What a horrible movie. Advertisements compare Monkeybone to The Nightmare Before Christmas and James and the Giant Peach, but the only thing these movie really share is director Henry Selick. What is missing is thought, imagination, and Tim Burton. What is left is vapid, lowbrow, and uninteresting. Within the first couple minutes, a cartoon of the title character establishes the standard for the movie; toilet humor. There is too much time spent on watching Brendan Fraser act like a jackass, and not enough time spent on the amazing stop-motion animation that brings Monkeybone to life. Monkeybone was originally a graphic novel called Dark Town by Kaja Blackey, and comic book adapter extraordinaire Sam Hamm (Batman, Fantastic Four) handles the writing chores for the movie.

Where the other two movies had no live action, Monkeybone is a mix, and this helps to derail it. Monkeybone only appears sporadically, and then only in Downtown, a strange, carnival-like purgatory where people in comas go. There are all sorts of strange creatures and devices there, and many are visually creative. Only some are stop-motion, others look computer generated or just like costumes. There are actually three types of media here; Downtown, the real world, and cartoons. Monkeybone is the creation of comic Stu Miley (Fraser, Bedazzled, Dudley Do-Right). His jacket says "SMILEY." Get it? Funny? NO. Just as his creation is beginning to take off in popularity and he is about to propose to his girlfriend Julie (Bridget Fonda, Lake Placid, A Simple Plan), he falls into a coma and ends up in Downtown. Here, Monkeybone (voiced by John Turturro, Company Man, O Brother, Where Art Thou?) is real and interacts with Stu for the first time.

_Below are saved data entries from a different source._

/-- The bytes of a PDU header that are known to be needed: eight, then the 24 of every header that Table 10.1 receives and its
digest. -/
def headNeed (c : Conn) (h : List Nat) : Nat := if h.length < 8 then 8 else 24 + 4 * b2n c.hdgst

/-- Header bytes: a type that the initiator does not receive, or a header length that is not its type's, is a format error;
when the header is whole, its digest is checked and it is read. -/
def LibAcc.headBytes (s : State) (a : LibAcc) (bs : List Nat) : LibAcc :=
  let h := a.rc.inp.head ++ bs
  let a1 := { a with rc := { a.rc with inp := { a.rc.inp with head := h } } }
  if h.length < 8 then a1
  else if !([3, 5, 7, 9].contains (byteAt h 0)) || byteAt h 2 ≠ 24 then a1.halt 3
  else if h.length < headNeed a.c h then a1
  else
    let body := h.take 24
    if a.c.hdgst && h.drop 24 ≠ digest body then a1.halt 1
    else if !pduLenOk a.c body then a1.halt 3
    else { a1 with rc := { a1.rc with inp := {} } }.header s body

/-- A part of a command's data joined with the parts that it touches, which leave the list. -/
def joinPart (ps : List LibPart) (x : LibPart) : LibPart × List LibPart :=
  let ps := ps.filter (fun y => y ≠ x)
  let before := ps.find? (fun y => y.cid = x.cid && y.off + y.bs.length = x.off)
  let after := ps.find? (fun y => y.cid = x.cid && y.off = x.off + x.bs.length)
  let bytes := fun (o : Option LibPart) => (o.map (·.bs)).getD []
  ({ cid := x.cid, off := x.off - (bytes before).length, bs := bytes before ++ x.bs ++ bytes after },
    ps.filter (fun y => some y ≠ before && some y ≠ after))

/-- Encrypted data of a command: whole data units go to the host, and what is left of the first and of the last stays until its
unit is whole (R308). -/
def LibAcc.units (s : State) (a : LibAcc) (slot : Nat) (m : LibCmd) (off : Nat) (bs : List PByte) : LibAcc :=
  let u := unitOf s m
  let (x, others) := joinPart a.parts { cid := m.cid, off := off, bs := bs }
  let stop := x.off + x.bs.length
  let lo := (x.off + u - 1) / u * u
  let hi := stop / u * u
  if hi < lo then { a with parts := others ++ [x] }
  else
    let left : List LibPart := [{ cid := m.cid, off := x.off, bs := x.bs.take (lo - x.off) },
      { cid := m.cid, off := hi, bs := x.bs.drop (hi - x.off) }]
    let a1 := { a with parts := others ++ left.filter (fun y => y.bs ≠ []) }
    if lo < hi then a1.toHost s slot m lo (slice x.bs (lo - x.off) (hi - lo)) else a1

/-- Data bytes: those of a command that is still ACTIVE go to the host, by whole data units where it is encrypted; those of one
that expired since are discarded and counted (R304, R305). The running digest covers the bytes on the wire (R307). -/
def LibAcc.data (s : State) (a : LibAcc) (bs : List PByte) : LibAcc :=
  let x := a.rc.inp
  let y := { x with off := x.off + bs.length, left := x.left - bs.length, crc := crc32cRaw x.crc (rawBytes bs) }
  let a1 := { a with rc := { a.rc with inp := y } }
  match x.keep, tget a.rc.cmds x.slot with
  | true, some m =>
    if a.slotSt m.cid ≠ 1 then { a1 with rc := { a1.rc with inp := { y with keep := false } } }.stale m.cid
    else if bs.isEmpty then a1
    else if m.xts then a1.units s x.slot m x.off bs
    else a1.toHost s x.slot m x.off bs
  | true, none => { a1 with rc := { a1.rc with inp := { y with keep := false } } }.add [.count a.c.owner cStgLateResponse]
  | false, _ => a1

/-- Digest bytes behind data: a mismatch zeroes the command's range of this PDU, drops the parts of units that hold bytes of
it, and marks the command (R307). -/
def LibAcc.tailBytes (a : LibAcc) (bs : List Nat) : LibAcc :=
  let x := a.rc.inp
  let t := x.tail ++ bs
  if t.length < 4 then { a with rc := { a.rc with inp := { x with tail := t } } }
  else
    let a1 := { a with rc := { a.rc with inp := {} } }
    if t = beBytes 4 (not32 x.crc) then a1
    else
      match x.keep, tget a.rc.cmds x.slot with
      | true, some m =>
        let hit := fun (y : LibPart) => y.cid = m.cid && y.off < x.off && x.base < y.off + y.bs.length
        { a1 with rc := { a1.rc with cmds := tset a1.rc.cmds x.slot { m with bad := true } }
                  parts := a1.parts.filter (fun y => !hit y) }.zero x.slot m x.base (x.off - x.base)
      | _, _ => a1

/-- Feed in-order bytes of the stream. -/
def LibAcc.feed (s : State) : Nat → LibAcc → List PByte → LibAcc
  | 0, a, _ => a
  | fuel + 1, a, bs =>
    if a.stop.isSome || bs.isEmpty then a
    else
      let x := a.rc.inp
      if 0 < x.pad then feed s fuel { a with rc := { a.rc with inp := { x with pad := x.pad - bs.length } } } (bs.drop x.pad)
      else if 0 < x.left then feed s fuel (a.data s (bs.take x.left)) (bs.drop x.left)
      else if x.needTail then
        let n := 4 - x.tail.length
        feed s fuel (a.tailBytes (rawBytes (bs.take n))) (bs.drop n)
      else
        let n := headNeed a.c x.head - x.head.length
        feed s fuel (a.headBytes s (rawBytes (bs.take n))) (bs.drop n)

/-! ## Acknowledgements and retransmission (R310) -/

/-- Items that an acknowledgement covers are dropped, and the count of expiries starts again. -/
def LibAcc.acked (a : LibAcc) (una : Nat) (keep : LibItem → Bool) : LibAcc :=
  if una = a.rc.una then a else { a with rc := { a.rc with una := una, tries := 0, sent := a.rc.sent.filter keep } }

/-- What is not acknowledged is sent once more, as far as the peer's window goes (R311), and counted; after the limit the
connection fails (R310). -/
def LibAcc.again (s : State) (a : LibAcc) : LibAcc :=
  if a.c.retxLimit ≤ a.rc.tries then a.halt 4
  else
    let fits := fun (x : LibItem) => (x.seq + 2 ^ 32 - a.rc.una) % 2 ^ 32 + x.len ≤ a.rc.wnd
    let b := a.rc.sent.foldl (fun a x =>
      if a.c.transport ≠ 1 then a.sendRoce s x else if fits x then a.sendTcp s x else a) a
    { b with rc := { b.rc with tries := b.rc.tries + 1 } }.add [.count a.c.owner cStgRetx]

/-! ## A frame of NVMe/TCP (R311) -/

/-- Where the payload of a frame's transport begins and ends, and where its transport header begins; none where the headers are
not IP with this protocol. -/
def l4Of (d : List Nat) (proto : Nat) : Option (Nat × Nat × Bool) :=
  let lim := min d.length 512
  let l2 := parseEth d 0 lim
  let ip := parseIp d l2.hi lim
  let (fragOff, ipEnd) := l3Facts d l2.hi lim (bitOf 36 ip.w)
  if l2.cc ≠ .done || ip.cc ≠ .done || bits 15 0 ip.w ≠ proto || fragOff ≠ 0 then none
  else
    let ce := if byteAt d l2.hi / 16 = 4 then byteAt d (l2.hi + 1) % 4 = 3 else byteAt d (l2.hi + 1) / 16 % 4 = 3
    some (bits 35 26 ip.w, ipEnd, ce)

/-- A segment: FIN and RST, its order, then the acknowledgement and window it brings and its bytes; one out of order is dropped
whole. -/
def LibAcc.segment (s : State) (a : LibAcc) (d : List PByte) (l4 ipEnd : Nat) : LibAcc :=
  let b := rawBytes d
  let flags := byteAt b (l4 + 13)
  let ack := beAt b (l4 + 8) 4
  let seq := beAt b (l4 + 4) 4
  let pay := slice d (l4 + byteAt b (l4 + 12) / 16 * 4) (ipEnd - (l4 + byteAt b (l4 + 12) / 16 * 4))
  if bitOf 0 flags || bitOf 2 flags then a.halt 5
  else if seq ≠ a.rc.rcv then (a.add [.count a.c.owner cStgTcpOoo]).ackTcp
  else
    let inFlight := (a.rc.nxt + 2 ^ 32 - a.rc.una) % 2 ^ 32
    let taken := (ack + 2 ^ 32 - a.rc.una) % 2 ^ 32
    let a1 := if bitOf 4 flags && taken ≤ inFlight then
        a.acked ack (fun x => taken < (x.seq + x.len + 2 ^ 32 - a.rc.una) % 2 ^ 32)
      else a
    let a2 := { a1 with rc := { a1.rc with wnd := beAt b (l4 + 14) 2 } }
    if pay.isEmpty then a2
    else
      let a3 := LibAcc.feed s (pay.length + 1) { a2 with rc := { a2.rc with rcv := (a2.rc.rcv + pay.length) % 2 ^ 32 } } pay
      if a3.stop.isSome then a3 else a3.ackTcp

/-! ## A frame of RoCEv2 (R311) -/

/-- How an RDMA access ends: its command is served, it is discarded, or it is an access error. -/
inductive LibAccess where
  | serve (m : LibCmd)
  | discard
  | error
  deriving DecidableEq, Repr

/-- An RDMA access by its rkey, conn × 65,536 + cid: a key of another connection is an error; one that names a FREE slot or another
generation is discarded (R295); a range outside the gather list or the wrong direction is an error; and one for a slot that is not
ACTIVE any more is discarded (R305). -/
def LibAcc.access (a : LibAcc) (rkey va n : Nat) (toHost : Bool) : LibAccess :=
  let cid := rkey % 65536
  if rkey / 65536 ≠ a.conn then .error
  else
    match a.slotSt cid, tget a.rc.cmds (cid % 64) with
    | 0, _ => .discard
    | st, some m =>
      if m.cid ≠ cid || m.toHost ≠ toHost || m.len < va + n then .error else if st = 1 then .serve m else .discard
    | st, none => if st = 1 then .error else .discard
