/-- The buffers of the pool that anyone holds. -/
def heldAll (s : State) (p : Nat) : Nat := tcount s.grn.bufs (fun h b => hPool h = p && b.st = 2)

/-- The packets parked on all four pipelines. -/
def parkedAll (s : State) : Nat :=
  s.seq.pipe0.parked.length + s.seq.pipe1.parked.length + s.seq.pipe2.parked.length +
    s.seq.pipe3.parked.length

/-- Cell `n` of pool 2 is taken by a packet parked on pipeline `p` (R126). -/
def parkTaken (s : State) (p n : Nat) : Bool := (pipeOf s p).parked.any (fun k => k.parkCell = some n)

/-- The cell of its pipeline's quarter of pool 2 that a parking step takes; which free one is not specified (R125, R126). -/
def takeParkCell (s : State) (p : Nat) : Option Nat × State :=
  let (d, s1) := draw s
  (scanFrom (fun i =>
    let n := 90112 + 2048 * p + (Sys2Proof.Config.cellPick d + i) % 2048
    if parkTaken s p n then none else some n) 2048 0, s1)

/-- The free buffers of a pool; pool 2 has 8,192 less the parked packets (R126). -/
def freeOf (s : State) (p : Nat) : Nat :=
  if p = 2 then 8192 - parkedAll s else (poolOf s p).count - heldAll s p

/-- The pool's reserve: the sum of all minima. -/
def reserveOf (s : State) (p : Nat) : Nat :=
  tsum s.grn.shares (fun k x => if k / 4096 = p then x.mn else 0)

/-- The reserve outstanding. -/
def reserveOut (s : State) (p : Nat) : Nat :=
  if p = 2 then 0
  else tsum s.grn.shares (fun k x => if k / 4096 = p then x.mn - heldBy s p (k % 4096) else 0)

/-- The Commons of a pool. -/
def commonsOf (s : State) (p : Nat) : Nat := (poolOf s p).count - reserveOf s p

/-- The Commons free. -/
def commonsFree (s : State) (p : Nat) : Nat := freeOf s p - reserveOut s p

/-- The Commons that an owner holds. -/
def commonsHeld (s : State) (p o : Nat) : Nat := heldBy s p o - (shareOf s p o).mn

/-- The weighted share of an owner. -/
def weightedShare (s : State) (p o : Nat) : Nat :=
  let w := tsum s.grn.shares (fun k x => if k / 4096 = p && x.mx ≠ 0 then x.weight else 0)
  if (shareOf s p o).mx = 0 then 0 else commonsOf s p * (shareOf s p o).weight / w

/-- The pool is under pressure. -/
def underPressure (s : State) (p : Nat) : Bool :=
  commonsFree s p < commonsOf s p * (poolOf s p).pressure / 8

/-! ## Pool sets (R124, R132) -/

/-- The registered pools of a set, in ascending pool number. -/
def poolsOfSet (s : State) (set : Nat) : List Nat :=
  (s.grn.pools.filter (fun e => e.2.kind ≠ 0 && e.2.set = set)).map (·.1)

/-- The set holds sized pools. -/
def setSized (s : State) (set : Nat) : Bool := (poolsOfSet s set).any (fun p => (poolOf s p).kind = 1)

/-- Insert a pool into a list kept in ascending buffer size. -/
def insertBySize (s : State) (p : Nat) : List Nat → List Nat
  | [] => [p]
  | q :: t =>
    if (poolOf s p).sizeLog2 ≤ (poolOf s q).sizeLog2 then p :: q :: t else q :: insertBySize s p t

/-- The fallback chain of a request of `len` bytes (R132). -/
def fallbackChain (s : State) (set len : Nat) : List Nat :=
  let ps := poolsOfSet s set
  if setSized s set then
    (ps.filter (fun p => len ≤ 2 ^ (poolOf s p).sizeLog2)).foldr (insertBySize s) []
  else ps

/-- The buffers a request takes: one in a sized set, otherwise one cell for each 256 bytes (R145). -/
def needOf (s : State) (set len : Nat) : Nat := if setSized s set then 1 else (len + 255) / 256

/-! ## One pool (Table 4.3) -/

/-- What one pool answers a request: reserved stock, the Commons, a block, or a chain that could have been granted but for
the block that pool 3 gives its list cell (R145). -/
inductive PoolAns where
  | reserved | commons | limit | empty | listLimit | listEmpty
  deriving DecidableEq, Repr

/-- Table 4.3 for `n` buffers for owner `o`, with `used` Commons grants already made this cycle (R139). -/
def poolAns (s : State) (p o n used : Nat) : PoolAns :=
  let sh := shareOf s p o
  let held := heldBy s p o
  let above := if held < sh.mn then held + n - sh.mn else n
  if held + n ≤ sh.mn then .reserved
  else if sh.mx < held + n then .limit
  else if commonsFree s p < above then .empty
  else if underPressure s p && weightedShare s p o ≤ commonsHeld s p o then .empty
  else if 2 ≤ used then .empty
  else .commons

/-! ## Taking buffers -/

/-- The ledger entry of a buffer; a host buffer that is not listed is FREE_DIRTY of none (R131). -/
def ledger (s : State) (h : Nat) : Buf :=
  match bufOf s h with
  | some b => b
  | none => if hPool h < 4 then { owner := 0xFFE, st := 0 } else { owner := 0xFFE, st := 1 }

/-- Write a ledger entry; a free on-chip cell is not listed. The entry of a host buffer lies in the RLDRAM ledger (R134), whose
access is noted (R33). -/
def setBuf (s : State) (h : Nat) (b : Buf) : State :=
  if hPool h < 4 && b.st ≠ 2 then
    { s with grn := { s.grn with bufs := tdel s.grn.bufs h, data := tdel s.grn.data h } }
  else { s with grn := { s.grn with
    bufs := tset s.grn.bufs h b, ledgerAt := if hPool h < 4 then s.grn.ledgerAt else some s.now } }

/-- The first free on-chip cell of a pool at or after a start, going round once. -/
def findCell (s : State) (p : Nat) (start : Nat) : Option Nat :=
  let x := poolOf s p
  scanFrom (fun i =>
    let n := x.first + (start + i) % x.count
    if isHeld s (mkHandle p n) then none else some n) x.count 0

/-- Take one on-chip cell of a pool; which free one is not specified (R125). -/
def takeCell (s : State) (p o : Nat) : Option (Nat × State) :=
  let (d, s1) := draw s
  (findCell s1 p (Sys2Proof.Config.cellPick d % (poolOf s p).count)).map (fun i =>
    (mkHandle p i, setBuf s1 (mkHandle p i) { owner := o, st := 2 }))

/-- Take `n` on-chip cells and link them in order (R134, R145). -/
def takeCells (s : State) (p o : Nat) : Nat → Option (List Nat × State)
  | 0 => some ([], s)
  | n + 1 =>
    match takeCell s p o with
    | none => none
    | some (h, s1) =>
      match takeCells s1 p o n with
      | none => none
      | some ([], s2) => some ([h], s2)
      | some (g :: t, s2) => some (h :: g :: t, setBuf s2 h { owner := o, st := 2, link := some g })

/-- The free buffers of a ledger line of a host pool: index and entry, in order. -/
def lineFree (s : State) (p line : Nat) : List (Nat × Buf) :=
  ((List.range 16).map (fun j => line * 16 + j)).filterMap (fun i =>
    if i < (poolOf s p).count then
      let b := ledger s (mkHandle p i)
      if b.st = 2 then none else some (i, b)
    else none)

/-- The buffer of a line for an owner: its own dirty one, else a clean one, else the lowest dirty one,
which is scrubbed inline where `scrub` allows (R148). -/
def pickInLine (s : State) (p o line : Nat) (scrub : Bool) : Option (Nat × Bool) :=
  let fs := lineFree s p line
  match fs.find? (fun e => e.2.st = 1 && e.2.owner = o) with
  | some e => some (e.1, false)
  | none =>
    match fs.find? (fun e => e.2.st = 0) with
    | some e => some (e.1, false)
    | none => if scrub then (fs.find? (fun e => e.2.st = 1)).map (fun e => (e.1, true)) else none
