-- ==== Sys2Proof/Machine/Rings.lean ====
section
/-! DEFINITION. Host accesses (R322, R361), completion rings (R110 to R118), and the retirement of ring
entries (R106 to R109). -/

namespace Sys2Proof.Machine

/-! ## Host writes and reads (R322) -/

/-- The violation detail of an address: bits [43:12] (Table 11.6). -/
def addrDetail (addr : Nat) : Nat := bits 43 12 addr

/-- A request for a FID lies outside its windows: violation 0x03 (R322). -/
def dmaViolation (s : State) (fid addr : Nat) : State := violate s fid 0x03 (addrDetail addr) 0

/-- Post a write made for a FID: outside its windows it is a violation, but one made after its FID entered the stocks is not
counted (R336); a function that may not issue requests posts nothing (R322, R518). Answers whether it was posted. -/
def hostWrite (s : State) (fid addr : Nat) (bytes : List PByte) : Bool × State :=
  if isFrozen s (requester fid) && !violNow s (requester fid) then (false, s)
  else if !inWindows s fid addr bytes.length true then (false, dmaViolation s fid addr)
  else if !mayIssue s fid then (false, s)
  else (true, emit s (.hostWrite (requester fid) addr bytes))

/-! ## MSI-X (R361) -/

/-- A message for a vector of a function can be sent now. -/
def msixOpen (f : PciFn) (v : MsixVec) : Bool := f.msixEnable && !f.msixMask && !v.mask && f.bme

/-- Signal with a vector: the message is sent, or its PBA bit is set (R361). -/
def raiseMsix (s : State) (fid vec : Nat) : State :=
  let f := pciOf s fid
  let v := tgetD f.vecs vec {}
  if msixOpen f v && mayIssue s fid then emit s (.msix fid vec)
  else if v.pending then s
  else setPci s fid { f with
    vecs := tput {} f.vecs vec { v with pending := true }, held := f.held ++ [vec] }

/-- Send the held messages that have become sendable, in the order their PBA bits were set (R361). -/
def sendHeld (s : State) (fid : Nat) : State :=
  (pciOf s fid).held.foldl (fun s vec =>
    let f := pciOf s fid
    let v := tgetD f.vecs vec {}
    if msixOpen f v && mayIssue s fid then
      emit (setPci s fid { f with
        vecs := tput {} f.vecs vec { v with pending := false }
        held := f.held.filter (fun x => x ≠ vec) }) (.msix fid vec)
    else s) s

/-! ## Completion credit (R115, R117) -/

/-- Entries in a completion ring that software has not consumed. -/
def CqRing.used (c : CqRing) : Nat := (c.pc - c.c).toNat

/-- The completion credit of a ring (R115). -/
def CqRing.credit (c : CqRing) : Nat := 2 ^ c.sizeLog2 - c.used + (64 - c.backlog.length) - c.reserved

/-- Entries fetched and not retired of the queues of a completion ring (R115). -/
def unretiredOf (s : State) (n : Nat) : Nat :=
  tsum s.qm.tx (fun _ r => if r.cq = n then r.entries.length else 0) +
    tsum s.qm.rx (fun _ r => if r.cq = n then r.entries.length else 0)

/-- A queue's state after its completion ring's credit changed (R117, Table 3.8). -/
def Ring.hold (r : Ring) (n : Nat) (noCredit : Bool) : Ring :=
  if r.cq ≠ n then r
  else if noCredit then
    if r.st = .running then { r with st := .held } else r
  else if r.st = .held then { r with st := .running } else r

/-- Bring the states of a completion ring and of its queues up to date with its credit; credit that reaches zero while a
queue waits to fetch is counted (R117). -/
def holdUpdate (s : State) (n : Nat) : State :=
  match cqOf s n with
  | none => s
  | some c =>
    let full := 2 ^ c.sizeLog2 ≤ c.used
    let st := if c.st = .running && full then RingState.held
      else if c.st = .held && !full then RingState.running else c.st
    let none_ := c.credit = 0
    let waiting := tany s.qm.tx (fun _ r => r.cq = n && r.st = .running && r.f ≠ r.p) ||
      tany s.qm.rx (fun _ r => r.cq = n && r.st = .running && r.f ≠ r.p)
    let hit := none_ && waiting && !c.zero
    let s1 := { s with qm := { s.qm with
      tx := tmap s.qm.tx (fun _ r => r.hold n none_)
      rx := tmap s.qm.rx (fun _ r => r.hold n none_)
      cq := tset s.qm.cq n { c with st := st, zero := none_ } } }
    if hit then count s1 c.fid cCqHold else s1

/-! ## Writing completions (R110 to R113, R116, R118) -/

/-- A 16-byte completion entry from its kind, status, flags and bytes 4 to 15 (R110). -/
def cqEntry (kind status flags : Nat) (body : List Nat) : List Nat :=
  [kind, status, flags, xorBytes ([kind, status, flags] ++ body)] ++ body

/-- Nothing is written for a function in the stocks, in an FLR or being reset by force (R118, R329,
R371). -/
def silent (s : State) (fid : Nat) : Bool :=
  isFrozen s fid || (pciOf s fid).flrAt.isSome || (fnOf s fid).st = .resetting

/-- A completion ring has room and its function may issue requests (R116, R120). -/
def cqRoom (s : State) (c : CqRing) : Bool :=
  c.st ≠ .haltedHost && mayIssue s c.fid && c.used < 2 ^ c.sizeLog2

/-- Write one entry into a completion ring; the queue it covers moves its C (R95). The counter write follows in the same
instant, and is the end point of the path of a delivery whose last entry it is (R29). -/
def cqPut (s : State) (n : Nat) (c : CqRing) (it : BackItem) : State :=
  let (ok, s1) := hostWrite s c.fid (c.base + 16 * (c.pc.toNat % 2 ^ c.sizeLog2)) (pbytes it.bytes)
  if ok then
    let s2 := measure (setCq s1 n { c with pc := c.pc + 1 }) it.meas
    match it.queue with
    | some (rx, q) =>
      match ringOf s2 rx q with
      | some r => setRing s2 rx q { r with c := it.pos }
      | none => s2
    | none => s2
  else s1

/-- Write entries, or queue them in the backlog behind those that wait (R116). -/
def cqPutAll (s : State) (n : Nat) : List BackItem → State
  | [] => s
  | it :: t =>
    match cqOf s n with
    | none => s
    | some c =>
      if c.backlog.isEmpty && cqRoom s c then cqPutAll (cqPut s n c it) n t
      else cqPutAll (setCq s n { c with backlog := c.backlog ++ [it] }) n t

/-- Signal for a completion ring (R113): MSI-X, or an event for PF0. -/
def cqSignal (s : State) (n : Nat) (c : CqRing) : State :=
  if c.fid = 0 then logEvent s 0x0002 0 [.num 2 n] else raiseMsix s c.fid c.msix

/-- Write the producer counter, then disarm and signal an armed ring (R112, R113). Of a function that may not issue
requests, or a ring that awaits its resume command, the counter and the signal wait (R518). -/
def cqCounter (s : State) (n : Nat) : State :=
  match cqOf s n with
  | none => s
  | some c =>
    if isFrozen s (requester c.fid) then s
    else if c.st = .haltedHost || !mayIssue s c.fid then setCq s n { c with owed := true }
    else
      let (ok, s1) := hostWrite (setCq s n { c with owed := false }) c.fid c.ctrAddr (pbytes (leBytes 4 c.pc.toNat))
      if ok && c.armed then cqSignal (setCq s1 n { c with owed := false, armed := false }) n c else s1

/-- Post entries to a completion ring, releasing reserved credit: entries, counter, signal (R112). -/
def cqPost (s : State) (n : Nat) (items : List BackItem) (release : Nat) : State :=
  match cqOf s n with
  | none => s
  | some c =>
    let s0 := setCq s n { c with reserved := c.reserved - release }
    if silent s c.fid then holdUpdate s0 n
    else
      let s1 := cqPutAll s0 n items
      let moved := (cqOf s1 n).map (·.pc) ≠ some c.pc
      holdUpdate (if moved then cqCounter s1 n else s1) n

/-- Move backlog entries into a ring in order while there is room (R116). -/
def drainItems (s : State) (n : Nat) : List BackItem → State
  | [] => s
  | it :: t =>
    match cqOf s n with
    | none => s
    | some c =>
      if cqRoom s c && !silent s c.fid then
        drainItems (cqPut s n { c with backlog := t } it) n t
      else s

/-- Drain a backlog and, when entries moved or a counter write waits, write the counter (R116, R518). -/
def cqDrain (s : State) (n : Nat) : State :=
  match cqOf s n with
  | none => s
  | some c =>
    let s1 := drainItems s n c.backlog
    if c.owed || (cqOf s1 n).map (·.pc) ≠ some c.pc then holdUpdate (cqCounter s1 n) n else holdUpdate s1 n

/-! ## Retirement (R106 to R109) -/

/-- The kind of an ordinary completion: transmit or return (Table 3.6). -/
def ringKind (rx : Bool) : Nat := if rx then 0x03 else 0x01

/-- An ordinary completion entry of a queue (Table 3.6). -/
def ringEntry (rx : Bool) (r : Ring) (status flags tag : Nat) (pos : W32) (cnt : Nat) : List Nat :=
  cqEntry (ringKind rx) status flags
    (leBytes 4 tag ++ leBytes 4 pos.toNat ++ leBytes 2 r.window ++ leBytes 2 cnt)

/-- Retire the oldest entry of a queue with its outcome, and assign it to a completion when R109 says. -/
def retireOne (s : State) (rx : Bool) (q : Nat) (r : Ring) (e : Entry) (st : Status) : State :=
  let r1 := { r with entries := r.entries.tail }
  let failed := st ≠ .done
  let half := 2 ^ r.sizeLog2 / 2 ≤ (e.fin - r.base0).toNat
  if silent s r.fid || !(failed || e.cmpl || half) then
    cqPost (setRing s rx q { r1 with covered := r1.covered + 1 }) r.cq [] 1
  else
    let implicit := half && !failed && !e.cmpl
    let b := ringEntry rx r st.code (b2n implicit) e.tag e.fin (r.covered + 1)
    cqPost (setRing s rx q { r1 with covered := 0, base0 := e.fin }) r.cq
      [{ bytes := b, queue := some (rx, q), pos := e.fin }] 1

/-- A completion that holds a fetch position and covers a number of entries not yet covered (R108, R338). -/
def coverTo (s : State) (rx : Bool) (q : Nat) (r : Ring) (st : Status) (f : W32) (cnt : Nat) : State :=
  let b := ringEntry rx r st.code 0 0 f cnt
  cqPost (setRing s rx q { r with covered := 0, base0 := f, failed := r.failed.tail }) r.cq
    [{ bytes := b, queue := some (rx, q), pos := f }] 0

/-- A completion that holds F and covers every entry not yet covered (R338). -/
def coverAll (s : State) (rx : Bool) (q : Nat) (r : Ring) (st : Status) : State :=
  coverTo s rx q r st r.f (r.covered + r.entries.length)

/-- The oldest failure of a fetch, where it is to be completed now: every entry before it has retired (R108). -/
def Ring.failDue (r : Ring) : Option (Status × W32) :=
  match r.failed, r.entries with
  | x :: _, [] => some x
  | x :: _, e :: _ => if e.pos = x.2 then some x else none
  | [], _ => none

/-- Retire the entries at the head of a queue whose work has ended, in order (R106), each when its completion ring's order
allows it (R18); the completion of a failed fetch follows every earlier entry (R108). -/
def retireHead (s : State) (rx : Bool) (q : Nat) : Nat → State
  | 0 => s
  | fuel + 1 =>
    match ringOf s rx q with
    | none => s
    | some r =>
      match r.failDue, r.entries with
      | some (st, f), _ => retireHead (coverTo s rx q r st f r.covered) rx q fuel
      | none, [] => s
      | none, e :: _ =>
        match e.outcome with
        | some st => if e.waits s r then s else retireHead (retireOne s rx q r e st) rx q fuel
        | none => s

/-- The entry at a position has ended with an outcome (R106, R107). -/
def entryEnded (s : State) (rx : Bool) (q : Nat) (pos : W32) (st : Status) : State :=
  match ringOf s rx q with
  | none => s
  | some r =>
    let es := r.entries.map (fun e =>
      if e.pos = pos && e.outcome.isNone then { e with outcome := some st } else e)
    retireHead (setRing s rx q { r with entries := es }) rx q (es.length + r.failed.length + 2)

/-- A packet of a pipeline has ended: entries whose completions it held back retire (R18, R106). One queue's entries may
hold back another's, so that as many passes are made as there are queues. -/
def retireQueues (s : State) (p : Nat) : State :=
  let qs := (s.qm.tx.filter (fun e => e.2.pipeline = p && !e.2.entries.isEmpty)).map
    (fun e => (e.1, e.2.entries.length + e.2.failed.length + 2))
  qs.foldl (fun s _ => qs.foldl (fun s e => retireHead s false e.1 e.2) s) s

end Sys2Proof.Machine
end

They team up and find a way for Stu to return to the real world, but when the opportunity arises, Monkeybone steals it, trapping Stu in Downtown. Now, Monkeybone is in the real world in Stu's body, and nobody is the wiser. Here, Fraser does what he seems to gravitate towards; physical comedy. With each additional comedy he does, he becomes more unwatchable. Was this really the same guy in Gods and Monsters? He acts like a monkey, because, hey, he's really a monkey! Not only that, he's a horny monkey. Most of the time, Stu/Monkeybone is lusting after Julie or working on the real reason he came to the real world. His plan is yet another poor attempt at potty humor. Every time that Hamm and Selick have a chance to add some wit, they take the easy road and low-ball a joke. There is nothing funny about Dave Foley naked or a plush monkey that farts. Just to make things worse, Chris Kattan (House on Haunted Hill, Lucky Numbers) stops in. Who exactly he is and what he does is best left unsaid, but is pretty much in line with the rest of Monkeybone.

Haro Rates It: Really Bad.
1 hour, 27 minutes, Rated PG-13 for crude humor and some nudity.